• **What to do**
Print each line from the start of the records below up through the line where "area or of an" is found, exactly as given.
### Data provided ###
-- ==== Sys2Proof/Laws/State.lean ====
section
/-! SUPPORT. What the shared operations leave unchanged, area by area and entry by entry, as rewriting laws: a read of an
area or of an entry that an operation does not write goes past it. The setters' own fields stand in Laws/Reads.lean. -/

-- one theorem after another: see NOTES.md
set_option Elab.async false

namespace Sys2Proof.Machine

@[simp] theorem State.setReg_same (s : State) (k v : Nat) :
    (State.setReg s k v).mfg = s.mfg ∧ (State.setReg s k v).pending = s.pending ∧ (State.setReg s k v).tick = s.tick ∧ (State.setReg s k v).freeN = s.freeN ∧ (State.setReg s k v).blobs = s.blobs ∧ (State.setReg s k v).ctl = s.ctl ∧ (State.setReg s k v).belt = s.belt ∧ (State.setReg s k v).supplies = s.supplies ∧ (State.setReg s k v).intake = s.intake ∧ (State.setReg s k v).pipe = s.pipe ∧ (State.setReg s k v).engine = s.engine ∧ (State.setReg s k v).tracks = s.tracks ∧ (State.setReg s k v).eject = s.eject ∧ (State.setReg s k v).field = s.field ∧ (State.setReg s k v).memory = s.memory ∧ (State.setReg s k v).knots = s.knots ∧ (State.setReg s k v).host = s.host ∧ (State.setReg s k v).net = s.net ∧ (State.setReg s k v).faults = s.faults ∧ (State.setReg s k v).power = s.power ∧ (State.setReg s k v).perf = s.perf ∧ (State.setReg s k v).boot = s.boot ∧ (State.setReg s k v).out = s.out :=
  have h := State.setReg_changes s k v
  ⟨h.mfg, h.pending, h.areas .tick rfl, h.areas .freeN rfl, h.areas .blobs rfl, h.areas .ctl rfl, h.areas .belt rfl, h.areas .supplies rfl, h.areas .intake rfl, h.areas .pipe rfl, h.areas .engine rfl, h.areas .tracks rfl, h.areas .eject rfl, h.areas .field rfl, h.areas .memory rfl, h.areas .knots rfl, h.areas .host rfl, h.areas .net rfl, h.areas .faults rfl, h.areas .power rfl, h.areas .perf rfl, h.areas .boot rfl, h.areas .out rfl⟩

@[simp] theorem State.setStream_same (s : State) (i : Nat) (x : Stream) :
    (State.setStream s i x).mfg = s.mfg ∧ (State.setStream s i x).pending = s.pending ∧ (State.setStream s i x).tick = s.tick ∧ (State.setStream s i x).freeN = s.freeN ∧ (State.setStream s i x).blobs = s.blobs ∧ (State.setStream s i x).ctl = s.ctl ∧ (State.setStream s i x).belt = s.belt ∧ (State.setStream s i x).supplies = s.supplies ∧ (State.setStream s i x).pipe = s.pipe ∧ (State.setStream s i x).engine = s.engine ∧ (State.setStream s i x).tracks = s.tracks ∧ (State.setStream s i x).eject = s.eject ∧ (State.setStream s i x).field = s.field ∧ (State.setStream s i x).memory = s.memory ∧ (State.setStream s i x).knots = s.knots ∧ (State.setStream s i x).host = s.host ∧ (State.setStream s i x).net = s.net ∧ (State.setStream s i x).faults = s.faults ∧ (State.setStream s i x).power = s.power ∧ (State.setStream s i x).perf = s.perf ∧ (State.setStream s i x).boot = s.boot ∧ (State.setStream s i x).out = s.out :=
  have h := State.setStream_changes s i x
  ⟨h.mfg, h.pending, h.areas .tick rfl, h.areas .freeN rfl, h.areas .blobs rfl, h.areas .ctl rfl, h.areas .belt rfl, h.areas .supplies rfl, h.areas .pipe rfl, h.areas .engine rfl, h.areas .tracks rfl, h.areas .eject rfl, h.areas .field rfl, h.areas .memory rfl, h.areas .knots rfl, h.areas .host rfl, h.areas .net rfl, h.areas .faults rfl, h.areas .power rfl, h.areas .perf rfl, h.areas .boot rfl, h.areas .out rfl⟩

@[simp] theorem State.setStream_reg (s : State) (i : Nat) (x : Stream) (j : Nat) (h : (Entries.only [0x0509]).has j = false) : (State.setStream s i x).reg j = s.reg j :=
  (State.setStream_changes s i x).entries j h

@[simp] theorem State.pruneLines_same (s : State) (i : Nat) :
    (State.pruneLines s i).mfg = s.mfg ∧ (State.pruneLines s i).pending = s.pending ∧ (State.pruneLines s i).tick = s.tick ∧ (State.pruneLines s i).freeN = s.freeN ∧ (State.pruneLines s i).blobs = s.blobs ∧ (State.pruneLines s i).ctl = s.ctl ∧ (State.pruneLines s i).belt = s.belt ∧ (State.pruneLines s i).supplies = s.supplies ∧ (State.pruneLines s i).pipe = s.pipe ∧ (State.pruneLines s i).engine = s.engine ∧ (State.pruneLines s i).tracks = s.tracks ∧ (State.pruneLines s i).eject = s.eject ∧ (State.pruneLines s i).field = s.field ∧ (State.pruneLines s i).memory = s.memory ∧ (State.pruneLines s i).knots = s.knots ∧ (State.pruneLines s i).host = s.host ∧ (State.pruneLines s i).net = s.net ∧ (State.pruneLines s i).faults = s.faults ∧ (State.pruneLines s i).power = s.power ∧ (State.pruneLines s i).perf = s.perf ∧ (State.pruneLines s i).boot = s.boot ∧ (State.pruneLines s i).out = s.out :=
  have h := State.pruneLines_changes s i
  ⟨h.mfg, h.pending, h.areas .tick rfl, h.areas .freeN rfl, h.areas .blobs rfl, h.areas .ctl rfl, h.areas .belt rfl, h.areas .supplies rfl, h.areas .pipe rfl, h.areas .engine rfl, h.areas .tracks rfl, h.areas .eject rfl, h.areas .field rfl, h.areas .memory rfl, h.areas .knots rfl, h.areas .host rfl, h.areas .net rfl, h.areas .faults rfl, h.areas .power rfl, h.areas .perf rfl, h.areas .boot rfl, h.areas .out rfl⟩

@[simp] theorem State.pruneLines_reg (s : State) (i : Nat) (j : Nat) (h : (Entries.only [0x0509]).has j = false) : (State.pruneLines s i).reg j = s.reg j :=
  (State.pruneLines_changes s i).entries j h
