theorem State.setSlot_planSlot (s : State) (c : Nat) (x : PlanSlot) (d : Nat) :
    (s.setSlot c x).planSlot d = if d = c then x else s.planSlot d := by
  simp only [State.setSlot, State.planSlot, SMap.get_set]; repeat' split
  all_goals simp_all

/-! ### Commands through the dictionary (R7, R479) -/

@[simp] theorem State.cmdSet_cmdRead (s : State) (k v : Nat) : (s.cmdSet k v).cmdRead k = v := by
  simp [State.cmdSet, State.cmdRead]

/-- The write of a CMD entry that passes the shared checks: the body's effect, and the status that it answers. -/
theorem State.runCmd_ok {s : State} {sess k : Nat} {body : State → Nat × State} (h : s.gate sess k = none) :
    s.runCmd sess k body = (body s).2.answer sess k (body s).1 := by
  simp [State.runCmd, State.command, h]

end Sys2Proof.Machine
end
###
• **Answer below**
-- ==== Sys2Proof/Laws/State.lean ====
section
/-! SUPPORT. What the shared operations leave unchanged, area by area and entry by entry, as rewriting laws: a read of an
area or of an entry that an operation does not write goes past it. The setters' own fields stand in Laws/Reads.lean. -/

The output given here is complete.